No se olvide de los muertos, señor Penn

Jan Martínez Ahrens,
periodista
Es el duro que puede ser tierno. El feo que resulta atractivo. El histrión que suelta verdades como puños. Es Sean Justin Penn. Dos Oscar, un Globo de Oro y 55 años. Una estrella que en brazos de las diosas rubias de Hollywood juega a ser un disidente y al que la vida le parece un cuadrilátero. El mismo tipo que el sábado pasado dio un puñetazo al mundo, y posiblemente a sí mismo, al publicar el relato de su encuentro clandestino con el líder del cártel de Sinaloa, Joaquín Guzmán Loera, El Chapo.


Una cita con la que sueñan, lo confiesen o no, casi todos los periodistas. Un encuentro al filo de la navaja, donde toda cautela es poca, pero que en manos del turbulento Sean Penn se transformó en cualquier cosa menos periodismo. Sus siete horas con El Chapo devinieron en 10.000 palabras de obsesiva primera persona. Con relato de sus flatulencias e idealización de un narcotraficante en cuyo debe figura haber hundido México en el abismo del terror. "Describir la reunión como una entrevista es un insulto a los periodistas que han muerto en nombre de la verdad”. Así lo sentenció el mismo día de la publicación el veterano reportero Alfredo Corchado, media vida en la frontera y amenazado por los cárteles.

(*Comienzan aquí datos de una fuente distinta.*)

-- ==== Sys2Proof/Machine/Operands.lean ====
section
/-! DEFINITION. Operand forms: little-endian bytes, the two check codes, the layout of journal records, and the
codes of frames (R8, R159, R182 to R184). -/

namespace Sys2Proof.Machine

/-! ### Bytes (R182) -/

/-- The low `count` bytes of a value, least significant first. -/
def bytesLE {w : Nat} (count : Nat) (v : BitVec w) : List Byte :=
  (List.range count).map fun k => v.extractLsb' (8 * k) 8

/-- The low `count` bytes of a number, least significant first. -/
def natLE (count n : Nat) : List Byte := bytesLE count (BitVec.ofNat (8 * count) n)

/-- A 32-bit field of four bytes, least significant first. -/
def word32 (b0 b1 b2 b3 : Byte) : BitVec 32 := b3 ++ b2 ++ b1 ++ b0

/-- A 16-bit field of two bytes, least significant first. -/
def word16 (b0 b1 : Byte) : BitVec 16 := b1 ++ b0

/-- A 64-bit field of its low and high halves. -/
def word64 (lo hi : BitVec 32) : BitVec 64 := hi ++ lo

/-- A flag as a bit of a flag byte (R184). -/
def flagBit (b : Bool) (bit : Nat) : Byte := if b then 1#8 <<< bit else 0

/-- A yes or no byte. -/
def boolByte (b : Bool) : Byte := if b then 1 else 0

/-- Zero bytes. -/
def zeros (n : Nat) : List Byte := List.replicate n 0

/-- A slot number, or FFFFFFFFh when it is absent (R182). -/
def slotLE (slot : Option Nat) : List Byte :=
  match slot with
  | some n => natLE 4 n
  | none => bytesLE 4 0xFFFFFFFF#32

/-- The value that stands for NONE or absent in a checkpoint number field (R182). -/
def checkpointField (n : Option CheckpointNo) : BitVec 32 := n.getD 0xFFFFFFFF#32

/-- A 64-bit sequence number, or all ones when it is absent (R182). -/
def seqField (n : Option SeqNo) : BitVec 64 := n.getD 0xFFFFFFFFFFFFFFFF#64

/-! ### The check codes -/

/-- One bit of a cyclic redundancy check: shift left, and combine with the polynomial when the bit shifted out differs
from the data bit (R8, R159). -/
def crcBit {w : Nat} (poly remainder : BitVec w) (bit : Bool) : BitVec w :=
  if remainder.msb ^^ bit then (remainder <<< 1) ^^^ poly else remainder <<< 1

/-- One byte, most significant bit first. -/
def crcByte {w : Nat} (poly remainder : BitVec w) (b : Byte) : BitVec w :=
  [7, 6, 5, 4, 3, 2, 1, 0].foldl (fun r k => crcBit poly r (b.getLsbD k)) remainder

/-- The CRC-32 of the journal's records (R8). -/
def crc32 (bytes : List Byte) : BitVec 32 :=
  ~~~ (bytes.foldl (crcByte 0x04C11DB7#32) 0xFFFFFFFF#32)

/-- The CRC-8 frame check (R159). -/
def crc8 (bytes : List Byte) : Byte :=
  bytes.foldl (crcByte 0x07#8) 0

/-! ### Lines, granules and slots -/

/-- The granule of a line: its address without the low six bits (R108). -/
def granuleOf (line : LineAddr) : Nat := line.toNat / 64

/-- The first line of the journal area. -/
def journalFirstLine (j : Journal) : Nat := j.config.base.toNat / 64

/-- The line of a slot's header or data line (R4). -/
def slotLine (j : Journal) (slot : Nat) (half : Half) : LineAddr :=
  match half with
  | .header => BitVec.ofNat 30 (journalFirstLine j + 2 * slot)
  | .data => BitVec.ofNat 30 (journalFirstLine j + 2 * slot + 1)

/-- The line lies within the journal area, which exists while the journal is configured (R1). -/
def inJournal (j : Journal) (line : LineAddr) : Bool :=
  j.configured && decide (journalFirstLine j ≤ line.toNat) &&
    decide (line.toNat < journalFirstLine j + 2 * j.config.slots)

/-- A whole-line read (R132). -/
def readOf (line : LineAddr) (source : Source) : DownEntry := ⟨⟨line, .read⟩, source⟩

/-- A whole-line write with every byte enabled (R4, R81). -/
def wholeWrite (line : LineAddr) (data : LineData) (source : Source) : DownEntry :=
  ⟨⟨line, .write (-1) data⟩, source⟩

/-! ### Journal records (R4 to R7, R182) -/

/-- What a journal record says, by kind (R5 to R7). The run stamp, the sequence number and the checkpoint number
are common to all (R4). -/
inductive RecordBody where
  | capture (line : LineAddr) (initiator : Fin 8) (oldData : LineData)
  | mark (value : BitVec 64) (source : MarkSource) (previous : Option CheckpointNo) (restart : Bool)
  | brk (cause : RecordCause)
deriving DecidableEq, Repr

/-- A journal record (R4). -/
structure Record where
  runStamp   : BitVec 16
  seq        : SeqNo
  checkpoint : CheckpointNo
  body       : RecordBody
deriving DecidableEq, Repr

/-- The source byte of a MARK record: 00h to 07h, or 80h for MANAGEMENT (Table 11.1). -/
def sourceByte : MarkSource → Byte
  | .initiator n => BitVec.ofNat 8 n.val
  | .management => 0x80#8

/-- A source byte read back: bit 7 set is MANAGEMENT, else bits 0 to 2 (R182). -/
def sourceOfByte (b : Byte) : MarkSource :=
  if b.getLsbD 7 then .management else .initiator ⟨b.toNat % 8, Nat.mod_lt _ (by decide)⟩

/-- The cause byte of a BREAK record (Table 11.1). -/
def causeByte : RecordCause → Byte
  | .limit => 1
  | .holdTimeout => 2
  | .journalWrite => 3

/-- A cause byte read back: any value but 01h and 02h is JOURNAL_WRITE (R182). -/
def causeOfByte (b : Byte) : RecordCause :=
  if b = 1 then .limit else if b = 2 then .holdTimeout else .journalWrite

/-- Header bytes 20 to 59 of a record (Table 11.1), highest offset first. -/
def bodyField : RecordBody → BitVec 320
  | .capture line initiator _ =>
      (0 : BitVec 280) ++ BitVec.ofNat 8 initiator.val ++ (0 : BitVec 2) ++ line
  | .mark value source previous restart =>
      (0 : BitVec 192) ++ checkpointField previous ++ (0 : BitVec 16) ++ boolByte restart ++ sourceByte source ++ value
  | .brk cause => (0 : BitVec 312) ++ causeByte cause

/-- The kind byte (Table 11.1). -/
def kindByte : RecordBody → Byte
  | .capture _ _ _ => 1
  | .mark _ _ _ _ => 2
  | .brk _ => 3

/-- Header bytes 0 to 59 of a record, highest offset first (Table 11.1). -/
def headerFields (r : Record) : BitVec 480 :=
  bodyField r.body ++ r.checkpoint ++ r.seq ++ (0 : BitVec 32) ++ r.runStamp ++ (0 : BitVec 8) ++ kindByte r.body

/-- The data line of a record: the old data of a CAPTURE record, zero for the others (R5 to R7). -/
def recordData (r : Record) : LineData :=
  match r.body with
  | .capture _ _ old => old
  | .mark _ _ _ _ => 0
  | .brk _ => 0

/-- The check code over header bytes 0 to 59 and then the data line (R8). -/
def checkCode (fields : BitVec 480) (data : LineData) : BitVec 32 :=
  crc32 (bytesLE 60 fields ++ bytesLE 64 data)

/-- The header line of a record: its fields and, in its last four bytes, the check code (R8, R182). -/
def recordHeader (r : Record) : LineData :=
  checkCode (headerFields r) (recordData r) ++ headerFields r

/-- The check test of R9. -/
def checkPasses (header data : LineData) : Bool :=
  header.extractLsb' 480 32 == checkCode (header.extractLsb' 0 480) data

/-- The run stamp stored in a header line. -/
def headerRunStamp (header : LineData) : BitVec 16 := header.extractLsb' 16 16

/-- The sequence number stored in a header line. -/
def headerSeq (header : LineData) : SeqNo := header.extractLsb' 64 64

/-- The checkpoint number stored in a header line. -/
def headerCheckpoint (header : LineData) : CheckpointNo := header.extractLsb' 128 32

/-- The record's kind and the fields of that kind, or none when the kind test of R9 fails (R182). The initiator byte of a
CAPTURE record is read modulo 8 (log 36). -/
def decodeBody (header data : LineData) : Option RecordBody :=
  let kind : Byte := header.extractLsb' 0 8
  if kind = 1 then
    some (.capture (header.extractLsb' 160 30)
      ⟨(header.extractLsb' 192 8).toNat % 8, Nat.mod_lt _ (by decide)⟩ data)
  else if kind = 2 then
    let previous : BitVec 32 := header.extractLsb' 256 32
    some (.mark (header.extractLsb' 160 64) (sourceOfByte (header.extractLsb' 224 8))
      (if previous = 0xFFFFFFFF#32 then none else some previous) (header.getLsbD 232))
  else if kind = 3 then some (.brk (causeOfByte (header.extractLsb' 160 8)))
  else none

/-! ### Codes of frames and status data (R183, Table 11.5) -/

/-- Status codes (R183). -/
def statusCode : Status → Byte
  | .ok => 0x00
  | .started => 0x01
  | .pending => 0x02
  | .noResponse => 0x03
  | .frameError => 0x04
  | .unknown => 0x05
  | .range => 0x06
  | .state => 0x07
  | .armed => 0x08
  | .overlap => 0x09
  | .noJournal => 0x0A
  | .noCheckpoint => 0x0B
  | .broken => 0x0C
  | .busy => 0x0D
  | .exhausted => 0x0E
  | .journalFull => 0x0F

/-- A response frame: status with the OVERRUN flag in bit 7, echo, data count, data and frame check (R160, R183). -/
def responseFrame (r : Response) (overrun : Bool) : List Byte :=
  let before := [statusCode r.status ||| flagBit overrun 7, r.echo, BitVec.ofNat 8 r.data.length] ++ r.data
  before ++ [crc8 before]

/-- The number of parameter bytes of each command, by its code; none where the code names no command (Table 11.2). -/
def paramCount (code : Byte) : Option Nat :=
  if code = 0x01 then some 1
  else if code = 0x02 then some 0
  else if code = 0x03 then some 1
  else if code = 0x04 then some 1
  else if code = 0x05 then some 0
  else if code = 0x10 then some 10
  else if code = 0x11 then some 1
  else if code = 0x12 then some 3
  else if code = 0x13 then some 25
  else if code = 0x14 then some 11
  else if code = 0x15 then some 2
  else if code = 0x16 then some 2
  else if code = 0x20 then some 8
  else if code = 0x21 then some 1
  else if code = 0x22 then some 0
  else if code = 0x23 then some 0
  else if code = 0x24 then some 0
  else if code = 0x25 then some 4
  else if code = 0x3F then some 0
  else none

/-- The window kind a parameter byte names (Table 11.2). -/
def kindOfByte (b : Byte) : Option WindowKind :=
  if b = 1 then some .guarded else if b = 2 then some .marker else if b = 3 then some .frozen else none

/-- The byte of a window kind. -/
def windowKindByte : WindowKind → Byte
  | .guarded => 1
  | .marker => 2
  | .frozen => 3

/-- The initiator class a parameter byte names (Table 11.2). -/
def classOfByte (b : Byte) : Option InitiatorClass :=
  if b = 1 then some .tracked else if b = 2 then some .untracked else if b = 3 then some .blocked else none

/-- The byte of an initiator class. -/
def classByte : InitiatorClass → Byte
  | .tracked => 1
  | .untracked => 2
  | .blocked => 3

/-- The overflow policy a parameter byte names (Table 11.2). -/
def policyOfByte (b : Byte) : Option OverflowPolicy :=
  if b = 1 then some .break_ else if b = 2 then some .hold else none

/-- The byte of an overflow policy (Table 11.5). -/
def policyByte : OverflowPolicy → Byte
  | .break_ => 1
  | .hold => 2

/-- The byte of a violation cause (Table 11.4). -/
def violationByte : ViolationCause → Byte
  | .journalWrite => 1
  | .frozenWrite => 2
  | .blockedWrite => 3
  | .markNotPermitted => 4

/-- Table 11.5. -/
def ctlStateByte : CtlState → Byte
  | .unarmed => 0
  | .armed => 1
  | .rolling => 2
  | .failed => 3
  | .adopting => 4

/-- Table 11.5. -/
def conditionByte : Condition → Byte
  | .intact => 0
  | .holding => 1
  | .broken => 2

/-- Table 11.5. -/
def breakByte : Option BreakCause → Byte
  | none => 0
  | some .limit => 1
  | some .holdTimeout => 2
  | some .journalWrite => 3
  | some .exhausted => 4
  | some .markWrite => 5

/-- Table 11.5. -/
def markReasonByte : MarkReason → Byte
  | .state => 1
  | .noJournal => 2
  | .exhausted => 3
  | .journalFull => 4
  | .writeError => 5

/-- Table 11.5. -/
def phaseByte : Phase → Byte
  | .idle => 0
  | .waiting => 1
  | .retract => 2
  | .undo => 3
  | .stopped => 4

/-- Table 11.5. -/
def originByte : Option Origin → Byte
  | none => 0
  | some .line => 1
  | some .management => 2

/-- Table 11.5. -/
def walkCauseByte : WalkCause → Byte
  | .readError => 1
  | .check => 2
  | .runStamp => 3
  | .kind => 4
  | .order => 5
  | .writeError => 6

/-- Table 11.5. -/
def refusalByte : Option LineRefusal → Byte
  | none => 0
  | some .noCheckpoint => 1
  | some .broken => 2
  | some .state => 3

/-- Table 11.5. -/
def scanResultByte : ScanResult → Byte
  | .none => 0
  | .adopted => 1
  | .noAnchor => 2
  | .noCheckpoint => 3

/-- Table 11.5. -/
def scanCauseByte : ScanCause → Byte
  | .none => 0
  | .check => 1
  | .runStamp => 2
  | .kind => 3
  | .order => 4
  | .epoch => 5
  | .foreignLine => 6
  | .readError => 7
  | .wrapped => 8
  | .discard => 9

/-- The status byte of a checkpoint list entry (Table 11.4). -/
def checkpointStatusByte : CheckpointStatus → Byte
  | .pending => 1
  | .established => 2

end Sys2Proof.Machine
end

Nadie en México ha aplaudido el trabajo de Penn. No hay duda de que el relato, en esencia un egotrip, ofrece un enorme interés. Ciertos detalles alumbran sobre las interioridades del narcotráfico. El video nos permite ver y oír por primera vez a ese criminal de camisa de seda y voz nasal al que algunos quisieron elevar a leyenda. Atacarle por su reunión es un error. El actor es libre de hacer lo que le plazca con su material. Su opinión es soberana. Pero su afirmación de que acude como periodista sobrepasa el límite. Aparte del compadreo de la cena, ni hay entrevista presencial ni repreguntas. Solo un cuestionario dócil leído entre cantos de gallo por un lacayo. Es decir, sin control periodístico y, en todo caso, sometido a las exigencias del narco, como demuestra que el texto final le fuese enviado a El Chapo para su aprobación final. Una pleitesía que le brindó la revista Rolling Stone y que, como era de esperar, el delincuente respondió con la amabilidad de no cambiar ni una coma.

Hacer periodismo en México puede ser cuestión de vida o muerte. Hay muchos reporteros que lo saben. Que cada día, en Sinaloa, Durango, Tamaulipas o Guerrero, salen a la calle a buscar historias en condiciones extremas. No son famosos ni están bien pagados; ni siquiera gozan del respeto de las autoridades a las que incomodan. Reciben amenazas e insultos. A veces los apalean y, en ocasiones, los matan. Un tiro a la puerta de la redacción. Un secuestro en su propia casa.

Sean Penn no es ningún héroe. Viajó al corazón de las tinieblas escoltado por sicarios. Tuvo cena y halagos de El Chapo. Vivió una noche para el recuerdo y construyó un relato para su mayor gloria personal. Los otros, los periodistas desconocidos que luchan y mueren por hacer su trabajo, jamás tuvieron esa suerte.